Ensuite, les poésies. Quand on trouve des extraits de Shakespeare (c’est fréquent et, surtout, ce sont presque toujours les mêmes), je les recopie de mes « Classiques Larousse ». Quand le poème est italien, je ne peux pas le traduire s’il y a déjà une traduction connue en français. Alors, je mets le titre avec : « Il dit le poème… » et, à la rigueur, quelques indications sur le contenu, ou sur le genre (le Ronsard italien !) pour que le comédien ne patauge pas trop avant d’avoir trouvé le texte en français et s’être informé.

C’est une façon de laisser, comme toujours – ignoblement – le travail aux autres. Mais c’est mieux que de faire bondir un comédien cultivé, on ne sait jamais, avec une traduction aussi audacieuse que risquée.

Quand on trouve des titres de films américains célèbres, traduits en italien de façon tout à fait différente (Gioventù bruciata pour La Fureur de vivre - Rebel Without a Cause (Nicholas Ray, 1955).), il faut à tout prix retrouver le titre américain original. Si on ne pense pas tout de suite au titre en français, c’est là une source d’ennuis.

Petite anecdote : L’Histoire du soldat

Un jour, on m’appelle pour me donner une pièce de théâtre à traduire en français. C’était à une époque où, n’ayant pas assez de scénarios, je traduisais n’importe quoi…

« Voilà, me dit-on – C’est La storia del soldato, de Ramuz. »

J’ai beau être analphabète, je fais remarquer que Ramuz l’a écrit en français. Et, en mon for intérieur, je pleure des larmes de douleur à l’idée de l’argent que je ne vais pas gagner, en disant qu’il vaut mieux reprendre le texte original.

« Non », me dit mon interlocuteur. « C’est X…, grand écrivain italien qui en a fait une adaptation. C’est sûrement très changé. »

Pas très convaincue tout de même, mais poussée par le besoin, j’accepte et même, je demande très cher, en pensant à tout le travail que ça allait me demander.

Je me mets aussitôt en chasse du texte de Ramuz. Dans tout Rome, pas une seule Histoire du soldat en français.

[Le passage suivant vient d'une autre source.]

-- ==== Sys2Proof/Tests/Slice0.lean ====
section
/-! SUPPORT. The model's own tests. Expected values come from spec/30_encoding.md and spec/95_test_vectors.md, whose row is
named in each docstring; and for every statement with hypotheses one witness that meets them. -/

namespace Sys2Proof.Tests

open Sys2Proof.Machine

/-! States built by host writes to the reset state. -/

/-- The next state, if there is one. -/
def after : Host.Outcome State Fault Refusal → State
  | .next t => t
  | .fault _ => .reset
  | .refused _ => .reset

/-- Host writes to locations, in order. -/
def poke (ws : List (Loc × Word)) (s : State) : State := ws.foldl (fun s w => s.writeLoc w.2 w.1) s

/-- A frame in FB, and its length in FLEN. -/
def framed (bytes : List Byte) (s : State) : State :=
  poke ((List.range ((bytes.length + 3) / 4)).map (fun w => (Loc.fb (Fin.ofNat 128 w), frameWord bytes w))
    ++ [(Loc.flen, BitVec.ofNat 32 bytes.length)]) s

/-- The decoded frame of R144: unit 1, function 3, registers 0x00FA and 0x4120. -/
def frame144 : Frame := ⟨⟨1, 3, 4, 2, true⟩, ⟨0x8AEB, true, false⟩, ((fill 128 0).set 0 0x00FA).set 1 0x4120⟩

/-- The common configuration of 95_test_vectors.md 2.2 with a list (base, count) for unit 1 and function 3, and R144's frame. -/
def mapState (listWord : Word) (ws : List (Loc × Word)) : State :=
  { poke ([(.ut 1, 0x107), (.mtKey 0, 0x10301), (.mtList 0, listWord)] ++ ws) State.reset with frame := frame144 }

/-- A state whose engine runs an opcode, with the turns to come. -/
def busy (op : Byte) (turns : List Turn) (s : State) : State := { s.accept op with sched := turns }

/-- Operands of a definition with its reserved fields 0. -/
def operands (index slot : Byte) (shift : BitVec 5) (hi : Word) : DefOperands := ⟨index, slot, shift, 0, 0, hi⟩

/-! WellFormed refuses a term outside each row's range. -/

theorem test_wf_refuses_07_as_08 : (Instr.reserved08 0x07).wf = false := by decide
theorem test_wf_refuses_20_as_10 : (Instr.reserved10 0x20).wf = false := by decide
theorem test_wf_refuses_40_as_20 : (Instr.reserved20 0x40).wf = false := by decide
theorem test_wf_refuses_80_as_40 : (Instr.reserved40 0x80).wf = false := by decide
theorem test_wf_refuses_7F_as_80 : (Instr.reserved80 0x7F).wf = false := by decide
theorem test_wf_refuses_wo3_as_reserved : (Instr.f32Reserved 0b011 (operands 0 0 0 0)).wf = false := by decide
theorem test_wf_refuses_dtype1_as_raw : (Instr.raw 0b01 0 (operands 0 0 0 0)).wf = false := by decide

/-! A word written out for every constructor (R88, R89, R91 to R94). -/

theorem test_decode_nop : decode .command [0xFFFFFF00] = .ok (.nop, []) := by rfl
theorem test_decode_decode : decode .command [0x00000001] = .ok (.decode, []) := by rfl
theorem test_decode_map : decode .command [0x00000002] = .ok (.map, []) := by rfl
theorem test_decode_decmap : decode .command [0x00000003] = .ok (.decmap, []) := by rfl
theorem test_decode_f32 : decode .command [0x00000004] = .ok (.f32, []) := by rfl
theorem test_decode_scale : decode .command [0x00000005] = .ok (.scale, []) := by rfl
theorem test_decode_fmul : decode .command [0x00000106] = .ok (.fmul, []) := by rfl
theorem test_decode_reserved07 : decode .command [0x00000007] = .ok (.reserved07, []) := by rfl
theorem test_decode_reserved08 : decode .command [0x0000000F] = .ok (.reserved08 0x0F, []) := by rfl
theorem test_decode_reserved10 : decode .command [0x00000010] = .ok (.reserved10 0x10, []) := by rfl
theorem test_decode_reserved20 : decode .command [0x0000003F] = .ok (.reserved20 0x3F, []) := by rfl
theorem test_decode_reserved40 : decode .command [0x00000040] = .ok (.reserved40 0x40, []) := by rfl
theorem test_decode_reserved80 : decode .command [0x000000FF] = .ok (.reserved80 0xFF, []) := by rfl

/-- 000 10000 000 000 00 00000011 00000101 (S, DTYPE, SLOT, INDEX). -/
theorem test_decode_u16 : decode .definition [0x10000305, 0x0000199A] = .ok (.u16 0 (operands 5 3 16 0x199A), []) := by rfl

/-- P2's DEF 5. -/
theorem test_decode_f32Abcd :
    decode .definition [0x00010B02, 0x3F800000] = .ok (.f32Abcd (operands 2 11 0 0x3F800000), []) := by rfl

/-- 000 00000 000 001 01 with SLOT 10 and INDEX 0. -/
theorem test_decode_f32Badc :
    decode .definition [0x00050A00, 0x40000000] = .ok (.f32Badc (operands 0 10 0 0x40000000), []) := by rfl

/-- P2's DEF 4. -/
theorem test_decode_f32Cdab :
    decode .definition [0x00090A00, 0x40000000] = .ok (.f32Cdab (operands 0 10 0 0x40000000), []) := by rfl

/-- 101 00000 110 011 01 with SLOT 10 and INDEX 0: the reserved fields are kept. -/
theorem test_decode_f32Dcba :
    decode .definition [0xA0CD0A00, 0x40000000] = .ok (.f32Dcba ⟨0, 10, 0, 0b110, 0b101, 0x40000000⟩, []) := by rfl

/-- P2's DEF 8. -/
theorem test_decode_f32Reserved :
    decode .definition [0x00150A01, 0x3F800000] = .ok (.f32Reserved 0b101 (operands 1 10 0 0x3F800000), []) := by rfl

/-- DTYPE 11 with WO 111 and S 31. -/
theorem test_decode_raw :
    decode .definition [0x1F1F0D02, 0x00000001] = .ok (.raw 0b11 0b111 (operands 2 13 31 1), []) := by rfl

theorem test_decode_rejects_a_missing_word : decode .definition [0x00000000] = .error .truncatedDefinition := by rfl

/-- A row's word is read with the row's format. -/
theorem test_decodeTableWord : decodeTableWord 8 0x05 = some .scale ∧
    decodeTableWord 24 0x00050000 = some (.f32Badc (operands 0 0 0 0)) := ⟨rfl, rfl⟩

/-- B3: opcode 0xFF as the first instruction after reset. -/
theorem test_withFetchWord_command : (after (step (State.reset.withFetchWord 8 0xFF))).statusWord = 0x0000FF62 := by
  decide +kernel

/-- A definition as the only one of the first MAP after reset: the function hit shows that the list was reached, and DCUR ended
with the command. -/
theorem test_withFetchWord_definition : let t := after (step (State.reset.withFetchWord 24 0x00020000))
    t.statusWord = 0x00000202 ∧ t.mapping.info.funcHit = true ∧ t.engine.dcur = none := by decide +kernel

/-! Commands. -/

/-- B2, and R114's corner case: the sticky bits stay. -/
theorem test_nop : (after (exec .nop (busy 0x00 [] { State.reset with status := ⟨false, .badCmd, 7, true, false⟩ }))).statusWord
    = 0x00010002 := by decide +kernel

/-- B3. -/
theorem test_reserved07 : (after (exec .reserved07 (busy 0x07 [] .reset))).statusWord = 0x00000762 := by decide +kernel

/-- D5: DATA_SHORT with WARN_LEN kept. -/
theorem test_decode_short : let t := after (exec .decode (framed [1, 3, 4, 0, 1, 2] .reset))
    t.status.err = .dataShort ∧ t.frame.frame0.word = 0 ∧ t.frame.frame1.word = 0x00020000 := by decide +kernel

/-- D6: FLEN = 3 + N, so the CRC overlaps the data. -/
theorem test_decode_overlap : let t := after (exec .decode (framed [1, 3, 4, 0, 1, 2, 3] .reset))
    t.status.err = .ok ∧ t.frame.frame0.word = 0x82040301 ∧ t.frame.frame1.word = 0x00030302 ∧ t.reg 0 = 0x0001 ∧
      t.reg 1 = 0x0203 ∧ t.reg 2 = 0 := by decide +kernel

/-- M9 with M17's definition: the least matching entry's list runs, WO and DEF_HI[31:16] are ignored. -/
theorem test_map_least_entry : let t := after (exec .map (mapState 0x00010000
      [(.mtKey 5, 0x10301), (.mtList 5, 0x00010001), (.defLo 0, 0x000C0000), (.defHi 0, 0xFFFF0001), (.defLo 1, 0x00000900),
        (.defHi 1, 1)]))
    t.mapping.info.word = 0x00010307 ∧ t.readLoc (.value 0) = 0x000000FA ∧ t.readLoc (.slotInfo 0) = 1 ∧
      t.readLoc (.slotInfo 9) = 0 := by decide +kernel

/-- M15: the last store of a slot wins, TAG included, and NVALID counts the slot once. -/
theorem test_map_last_wins : let t := after (exec .map (mapState 0x00020000
      [(.defLo 0, 0x00000700), (.defHi 0, 1), (.defLo 1, 0x00010700), (.defHi 1, 0x3F800000)]))
    t.mapping.info.word = 0x00010307 ∧ t.readLoc (.value 7) = 0x00FA4120 ∧ t.readLoc (.slotInfo 7) = 3 := by decide +kernel

/-- P1: DECMAP from FB to the slots. -/
theorem test_decmap : let t := after (exec .decmap (busy 0x03 [] (framed [1, 3, 4, 0x00, 0xFA, 0x41, 0x20, 0xEB, 0x8A]
      (poke [(.ut 1, 0x107), (.mtList 0, 0x00020000), (.mtKey 0, 0x00010301), (.defHi 0, 0x199A), (.defLo 0, 0x10000000),
        (.defHi 1, 1), (.defLo 1, 0x00000101)] .reset))))
    t.statusWord = 0x00000302 ∧ t.frame.frame0.word = 0x82040301 ∧ t.frame.frame1.word = 0x00018AEB ∧
      t.mapping.info.word = 0x00020307 ∧ t.readLoc (.value 0) = 0x19 ∧ t.readLoc (.value 1) = 0x4120 := by decide +kernel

Je téléphone à Paris où on me la propose dans une édition des œuvres complètes de Ramuz, pour un prix fou, que je décline. Enfin, prête à me rendre chez l’écrivain italien, je fais une dernière tentative et je supplie une secrétaire du fonctionnaire RAI qui m’avait donné le travail de retrouver l’original du texte en français. Miracle. Il y avait une photocopie dont je m’empare.

Eh bien, je le jure, il n’y avait que deux lignes différentes. Je n’ai eu qu’à retaper dans la journée, en vérifiant au fur et à mesure. J’avais oublié que ce qu’on appelle pour un grand écrivain une « adaptation » n’est, pour nous autres minables, qu’une « traduction ». Et le grand écrivain aurait fait, en effet, une traduction remarquable.

Prise de scrupules – ça m’arrive –, j’ai hésité : devais-je le dire ? Mais ensuite, ma petite filouterie de surface et ma sagesse désabusée me l’ont déconseillé.